Going-forward, there are several factors that could help decide whether or not the FCC could even use its enforcement authority in the VoIP blocking context. Assuming that the FCC does classify DSL providers under Title I, and likewise prevails in the Brand X case (keeping cable modems under Title I), it would need to use its Title I ancillary jurisdiction to enforce 'Net Freedoms. The Commission's ancillary jurisdiction is by no means clear, and is currently under assault in the broadcast flag case - so much so, in fact, that the DC Circuit was openly skeptical of the FCC's jurisdictional grab during oral argument. If the FCC were to lose in the broadcast flag case, it would be at least possible in this context that the FCC's enforcement authority would be proscribed, meaning no 'Net Freedoms. Nor is it clear that a VoIP provider would have a viable antitrust claim in the courts following the Supreme Court's Trinko decision.

Straightforward enough? I thought not.

Enforcing Chairman Powell's 'Net Freedoms
Leaving the jurisdictional issues aside, the second-most notable aspect of the FCC's action is Chairman Powell's call for ex post enforcement of his 'Net Freedoms. From his statement:

In my view, the surest way to preserve 'Net Freedom is to handle these issues in an enforcement context where hypothetical worriers give way to concrete and - as we have shown today - real solutions.

This approach attempts to steer the FCC in a direction that Phil Weiser has previously advocated, by "announcing a nondiscrimination standard [i.e., 'Net Freedoms] developed by after-the-fact judgments." To be sure, this "threat of regulation" needs a certain degree of regulatory modesty to be effective, but is far more preferable to an ex ante approach in addressing activities that may have a legitimate business purpose, such as consumer-beneficial price discrimination. On the other hand, one may point to the settlement here ($15,000) as raising the risk that such an approach may cause broadband providers to view ex post enforcement as a cost of doing business.


Undoubtedly, this unfortunate episode will provide a valuable anecdote for net neutrality advocates, as the extreme position of the "deregulationist" side - i.e., that VoIP blocking will not occur - has been exposed as sheer sophistry.

On the other hand, this is not a powerful enough example to settle what Professor Lessig called the "ICE vs. ICK" debate at Silicon Flatirons last month. ICE, or the "internalization of complementary externalities," holds that even a platform monopolist will have an incentive to allow access to its platform if it is profitable to do so. However, as Phil Weiser and Joseph Farrell have illustrated in this paper, the ICE principle is riddled with exceptions. One such exception, which could have applied in this case (as one can only guess about Madison River's motives), occurs where an "incompetent incumbent" does not behave as ICE predicts, because the management of that company simply does not understand ICE to begin with.

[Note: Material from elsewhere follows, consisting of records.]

/-! ### The commands of the CMP page -/

/-- What a commit does to the compression of a stream whose members it changed (R256, R266): more than four members or a second
grid end the present block and clear EN. -/
def cmpMembers (n : Nat) (s : State) : State :=
  let ms := s.members n
  let bad := decide (4 < ms.length) || ms.any (fun c => decide (dGRID (s.ctx c).desc ≠ dGRID (s.ctx (ms.headD 0)).desc))
  if (s.cmp n).cfg.en then
    if bad then
      cmpRej n 1 (cmpEnd n s)
    else
      let cc := ms.any (fun c => dCCEN (s.ctx c).desc)
      raiseIf (cc && !((s.cmp n).ccIgnored)) pCMP 6 (s.setCmp n { s.cmp n with ccIgnored := cc })
  else s

/-- A write of CMP_CFG for the selected stream (R266). -/
def cmpCfgWrite (v : Word) (s : State) : State :=
  let n := cmpSel_STREAM s
  let c := s.cmp n
  let ms := s.members n
  let bad := decide (4 < ms.length) || ms.any (fun x => decide (dGRID (s.ctx x).desc ≠ dGRID (s.ctx (ms.headD 0)).desc))
  let cfg : CmpCfg := { c.cfg with blk := fld v 28 16, flushMs := fld v 15 0 }
  if bit v 31 then
    if c.cfg.en then s.setCmp n { c with cfg := cfg }
    else if bad then cmpRej n 1 (s.setCmp n { c with cfg := cfg })
    else
      let s1 := s.setCmp n { c with cfg := { cfg with en := true }, enAt := some s.st, needFirst := true }
      cmpMembers n s1
  else if c.cfg.en then
    let s1 := cmpEnd n s
    s1.setCmp n { s1.cmp n with cfg := { cfg with en := false } }
  else s.setCmp n { c with cfg := cfg }

/-- OP SAVE (R272). -/
def cmpSave (n : Nat) (s : State) : State :=
  if (s.cmp n).suspended then cmpRej n 4 s
  else
    let s1 := cmpCut n 0 false (cmpCommit n (cmpFlush n s))
    let c := s1.cmp n
    let next := match c.inq with | i :: t => if c.waiting then t.foldl (fun a x => min a x.k) i.k else c.nextIdx | [] => c.nextIdx
    let ws := stateWords (s.members n).length c.bseq next (if c.mems = [] then (s.members n).map (fun _ => {}) else c.mems)
    raise pCMP 3 { s1.setCmp n { c with suspended := true, waiting := false } with cmpc := { s1.cmpc with window := ws, srcSaved := true, srcStream := n } }

/-- OP RESTORE (R273). -/
def cmpRestore (n : Nat) (s : State) : State :=
  let c := s.cmp n
  let ws := s.cmpc.window
  let nm := (s.members n).length
  if !c.suspended then cmpRej n 4 s
  else if ws.getD 15 0 ≠ crcWords (ws.take 15) ∨ fld (ws.getD 0 0) 31 28 ≠ 1 ∨ fld (ws.getD 0 0) 25 24 + 1 ≠ nm then cmpRej n 3 s
  else
    let next := w64 (ws.getD 1 0) (ws.getD 2 0)
    let gone := c.inq.filter (fun i => decide (i.k < next))
    let keep := c.inq.filter (fun i => decide (next ≤ i.k))
    let s1 := s.setCmp n { c with mems := stateMems nm ws, bseq := fld (ws.getD 0 0) 15 0, needRestored := true, needFirst := false, needReset := false, inq := keep, suspended := false, nextIdx := next }
    let s2 := (gone.filter (fun i => !i.acc)).foldl (fun t i => account n i.ctx i.k (secOf i.t) (.fill 0x01) t) s1
    cmpStart n (raise pCMP 4 { s2 with cmpc := { s2.cmpc with skip := min (2 ^ 32 - 1) (s2.cmpc.skip + gone.length) } })

/-- OP RESUME (R272). -/
def cmpResume (n : Nat) (s : State) : State :=
  if (s.cmp n).suspended then cmpStart n (s.setCmp n { s.cmp n with suspended := false }) else cmpRej n 4 s

/-- A page reset of CMP (R273): blocks not committed are discarded and their indices ledgered PAGE_RESET; streams with EN start
again with FIRST. -/
def cmpPageReset (s : State) : State :=
  let lost (n : Nat) (s : State) : State :=
    match (s.cmp n).blk with
    | some b =>
      let most := (b.words.map List.length).foldl max 0
      if most = 0 then s else rangeEntry n 0x01 b.first (b.first + most - 1) (b.words.map List.length).sum b.mems.length s
    | none => s
  let waits (n : Nat) (s : State) : State :=
    (s.cmp n).inq.foldl (fun a i =>
      if i.acc then rangeEntry n 0x01 i.k i.k 1 (max 1 (membersAt (a.str n) i.t).length) a else account n i.ctx i.k (secOf i.t) (.fill 0x01) a) s
  let clear (n : Nat) (s : State) : State := (waits n (lost n s)).setCmp n {}
  { (s.cmps.map (·.1)).foldl (fun t n => clear n t) s with cmpc := {} }

end Sys2Proof.Machine
end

In other words, Madison River acted stupidly, which seems self-evident here.

The Role of Legacy Regulation
That a rural LEC would elect to block VoIP services is less surprising - but no less forgivable - than if a major broadband provider had chosen to do so. Some rural LECs receive a substantial majority of their revenues through access charges, and VoIP presents a potential path to access avoidance. This is, then, another possible exception to ICE and another possible motive in this case. But in the absence of intercarrier compensation and universal service reform, it is an exception which threatens to swallow the rule.

In sum, the FCC must perform a high-wire routine in order to counter anticompetitive behavior in the broadband marketplace. The FCC's shaky jurisdiction is yet another condemnation of the '96 Act, while Madison River's condemnable actions may be more directly tied to regulatory procrastination. As for solutions, a new model to regulate anticompetitive behavior based on the FTC has a lot of appeal, but I'll leave further exploration of this and other options to the experts.